## [Assignment]
Starting at the line that holds "theorem test_bytes_sample : encodeBytes" and stopping at the line that holds "decode 0x2100000000#40 = .error", restate the records below word for word, with both of those lines included.

+--

-- ==== Sys2Proof/Tests/Slice0.lean ====
section
/-! SUPPORT. The model's own tests. Expected results are those of the spec's test vectors (the V numbers) or of the rule
named; a `witness_` theorem shows that the hypotheses of the statement it is named after are met together, for each of its
clauses. -/

namespace Sys2Proof.Tests

open Sys2Proof.Machine

/-- A field of the next state. -/
def after {α : Type} (r : Result) (f : State → α) : Option α :=
  match r with
  | .next t => some (f t)
  | .fault _ => none
  | .refused _ => none

/-- The configuration of V1 and V20 together. -/
def c42 : Config :=
  { cycleThreshold := 2, baselineOffset := 512, width := 4, height := 2, magReset := 0, polReset := 0
    fbReset := [0x20, 0x20, 0x20, 0x20, 0x20, 0x20, 0x20, 0x20] }

/-- The configuration of V10, with a reset pair that no publish writes. -/
def c10 : Config := { c42 with
  cycleThreshold := 1, baselineOffset := -2 ^ 31, magReset := 7, polReset := 0
  cycleThreshold_legal := by decide, baselineOffset_legal := by decide, magReset_legal := by decide
  polReset_legal := by decide }

/-- The configuration of V12. -/
def c12 : Config := { c42 with baselineOffset := 0, baselineOffset_legal := by decide }

/-- `c42` with the non-atomic publish of R241. -/
def c42Split : Config := { c42 with publishAtomic := false }

/-- From `RESET`, with a configuration. -/
def start (c : Config) : State := State.resetWith c

/-- The state before V1 step 3. -/
def beforePublish (c : Config) : State := { start c with demod := ⟨1, 2, 208, 208, 0, true⟩ }

/-- The state after V3's publish: magnitude -100, polarity -1. -/
def negativePair : State := { start c42 with published := ⟨BitVec.ofInt 32 (-100), BitVec.ofInt 8 (-1)⟩ }

/-- The buffer `AB    xy` of V20. -/
def bufferAB : Memory := [(0, 0x41), (1, 0x42), (6, 0x78), (7, 0x79)]

/-- The display in stage `st` of a pass of V20. -/
def inPass (st : DisplayStage) (cursor : BitVec 16) : State :=
  { start c42 with mem := bufferAB, disp := ⟨cursor, st, false⟩ }

/-- Every button in one state. -/
def buttonsAt (hold : BitVec 32) (st : ButtonStage) : State :=
  let b : ButtonState := ⟨hold, 0, st⟩
  { start c42 with btn := ⟨b, b, b, b, b⟩ }

/-- A text open for `need` more bytes at row 1, column 2. -/
def textOpen (need : Nat) (bytes : List Byte) : State := { start c42 with text := ⟨1, 2, need, bytes⟩ }

/-- The state with a fault raised. -/
def faulted : State := { start c42 with faulted := true, faultCode := 0x14 }

/-- One word alone at a port. -/
def presented (s : State) (p : PortInputs) : State := { s with inputs := [p] }

/-! ## Well-formedness: an ill-formed term for each check -/

theorem test_wellFormed_raw : (Instr.sample (2 ^ 31) true).wellFormed = false ∧
    (Instr.sample (-2 ^ 31 - 1) true).wellFormed = false ∧ (Instr.sample (-2 ^ 31) true).wellFormed = true := by decide
theorem test_wellFormed_row : (Instr.settext 256 0 0).wellFormed = false := by decide
theorem test_wellFormed_col : (Instr.settext 0 256 0).wellFormed = false := by decide
theorem test_wellFormed_len : (Instr.settext 0 0 256).wellFormed = false := by decide
theorem test_wellFormed_idx : (Instr.rdfired 8).wellFormed = false ∧ (Instr.rdfired 7).wellFormed = true := by decide
theorem test_trace_stray_textdata : wellFormedTrace [.textdata 0x41] = false := by decide
theorem test_trace_text_cut_short : wellFormedTrace [.settext 0 0 2, .textdata 0x41] = false := by decide
theorem test_trace_text_interrupted : wellFormedTrace [.settext 0 0 1, .rdmag, .textdata 0x41] = false := by decide
theorem test_trace_V20_text : wellFormedTrace (Instr.text 1 2 [0x78, 0x79, 0x7A]) = true := by decide

/-! ## Decoding: each word written out from the pattern of its rule -/

/-- R83: `00000001 00000000 00000000 00000000 00000000`. -/
theorem test_decode_reset : decode 0b0000000100000000000000000000000000000000#40 = .ok .reset := by decide
/-- R84: `0001000g` and `raw`; 612 is `00000010 01100100`. -/
theorem test_decode_sample : decode 0b0001000100000000000000000000001001100100#40 = .ok (.sample 612 true) := by decide
/-- R84: -3 with the gate closed. -/
theorem test_decode_sample_negative :
    decode 0b0001000011111111111111111111111111111101#40 = .ok (.sample (-3) false) := by decide
/-- R85: button 0 alone pressed. -/
theorem test_decode_tick : decode 0b0010000000000000000000000000000000011110#40 = .ok (.tick 0b11110#5) := by decide
/-- R86: `SETTEXT 1, 2, 3`. -/
theorem test_decode_settext : decode 0b0011000000000000000000010000001000000011#40 = .ok (.settext 1 2 3) := by decide
/-- R87: `TEXTDATA 0x41`. -/
theorem test_decode_textdata : decode 0b0011000100000000000000000000000001000001#40 = .ok (.textdata 0x41#8) := by decide
/-- R88. -/
theorem test_decode_rdmag : decode 0b0100000000000000000000000000000000000000#40 = .ok .rdmag := by decide
/-- R89. -/
theorem test_decode_rdpol : decode 0b0100000100000000000000000000000000000000#40 = .ok .rdpol := by decide
/-- R90: `RDFIRED 3`. -/
theorem test_decode_rdfired : decode 0b0100001000000000000000000000000000000011#40 = .ok (.rdfired 3) := by decide
/-- V40, R96: `SAMPLE 612, 1` is the bytes `11 00 00 02 64`. -/
theorem test_bytes_sample : encodeBytes (.sample 612 true) = [0x11, 0x00, 0x00, 0x02, 0x64] ∧
    decodeBytes [0x11, 0x00, 0x00, 0x02, 0x64, 0x99] = .ok (.sample 612 true, [0x99]) := by decide
/-- V41: unassigned `op` values. -/
theorem test_decode_unassigned : decode 0x0000000000#40 = .error .unassignedOp ∧
    decode 0x0200000000#40 = .error .unassignedOp ∧ decode 0x1200000000#40 = .error .unassignedOp ∧
    decode 0x2100000000#40 = .error .unassignedOp ∧ decode 0x3200000000#40 = .error .unassignedOp ∧
    decode 0x4300000000#40 = .error .unassignedOp ∧ decode 0xFFFFFFFFFF#40 = .error .unassignedOp := by decide
/-- V16, V24, V35, V41: must-be-zero bits. -/
theorem test_decode_reserved : decode 0x2000000020#40 = .error .reservedBits ∧
    decode 0x3001000000#40 = .error .reservedBits ∧ decode 0x4200000008#40 = .error .reservedBits ∧
    decode 0x0100000001#40 = .error .reservedBits ∧ decode 0x4000000001#40 = .error .reservedBits ∧
    decode 0x4180000000#40 = .error .reservedBits := by decide
/-- A table word, numbered as the table numbers it. -/
theorem test_table_word : decodeTableWord 40 0x1000000000 = some (.sample 0 false) ∧
    decodeTableWord 40 0x0000000000 = none ∧ decodeTableWord 40 0x10000000000 = none := by decide
/-- R98: lines of program S1. -/
theorem test_line : (Instr.sample 612 true).line = "SAMPLE 612, 1" ∧ Instr.rdmag.line = "RDMAG" := by decide
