-- ==== Sys2Proof/Word.lean ====
section
/-! DEFINITION. The word types of the device: 32-bit registers and signal values, bytes, 16-bit quality words (R4, R41). -/

namespace Sys2Proof

/-- A register word or a signal value: 32 bits (R4, R41). -/
abbrev Word := BitVec 32

/-- A byte of memory. -/
abbrev Byte := BitVec 8

/-- A quality word (R41, Table 2.10). -/
abbrev Qual := BitVec 16

/-- A 64-bit value: accumulators and the extended register (R154, R345). -/
abbrev Dword := BitVec 64

/-- Who sends a register or memory access (R42, R382, R417, R428, R439). -/
inductive Initiator where
  | core (p : Fin 5)
  | ferry (q : Fin 32)
  | debug
  | ulile
  deriving DecidableEq, Repr

/-- Size of a bus access in bytes. -/
inductive Size where
  | b1 | b2 | b4 | b8
  deriving DecidableEq, Repr

/-- Bytes of a size. -/
def Size.bytes : Size → Nat
  | .b1 => 1 | .b2 => 2 | .b4 => 4 | .b8 => 8

end Sys2Proof
end

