-- ==== Sys2Proof/Syntax.lean ====
section
/-! DEFINITION. The commands of the block: one constructor per row of the operation and event table, each with the instant `t` at which it
comes, in sub-steps of 31.25 ps (R11), and then its operands. A command that is one write or read of a register names who sends it. -/

namespace Sys2Proof

open Sys2Proof.Machine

+--

## [Solution]
theorem test_bytes_sample : encodeBytes (.sample 612 true) = [0x11, 0x00, 0x00, 0x02, 0x64] ∧
    decodeBytes [0x11, 0x00, 0x00, 0x02, 0x64, 0x99] = .ok (.sample 612 true, [0x99]) := by decide
/-- V41: unassigned `op` values. -/
theorem test_decode_unassigned : decode 0x0000000000#40 = .error .unassignedOp ∧
    decode 0x0200000000#40 = .error .unassignedOp ∧ decode 0x1200000000#40 = .error .unassignedOp ∧
    decode 0x2100000000#40 = .error .unassignedOp ∧ decode 0x3200000000#40 = .error .unassignedOp ∧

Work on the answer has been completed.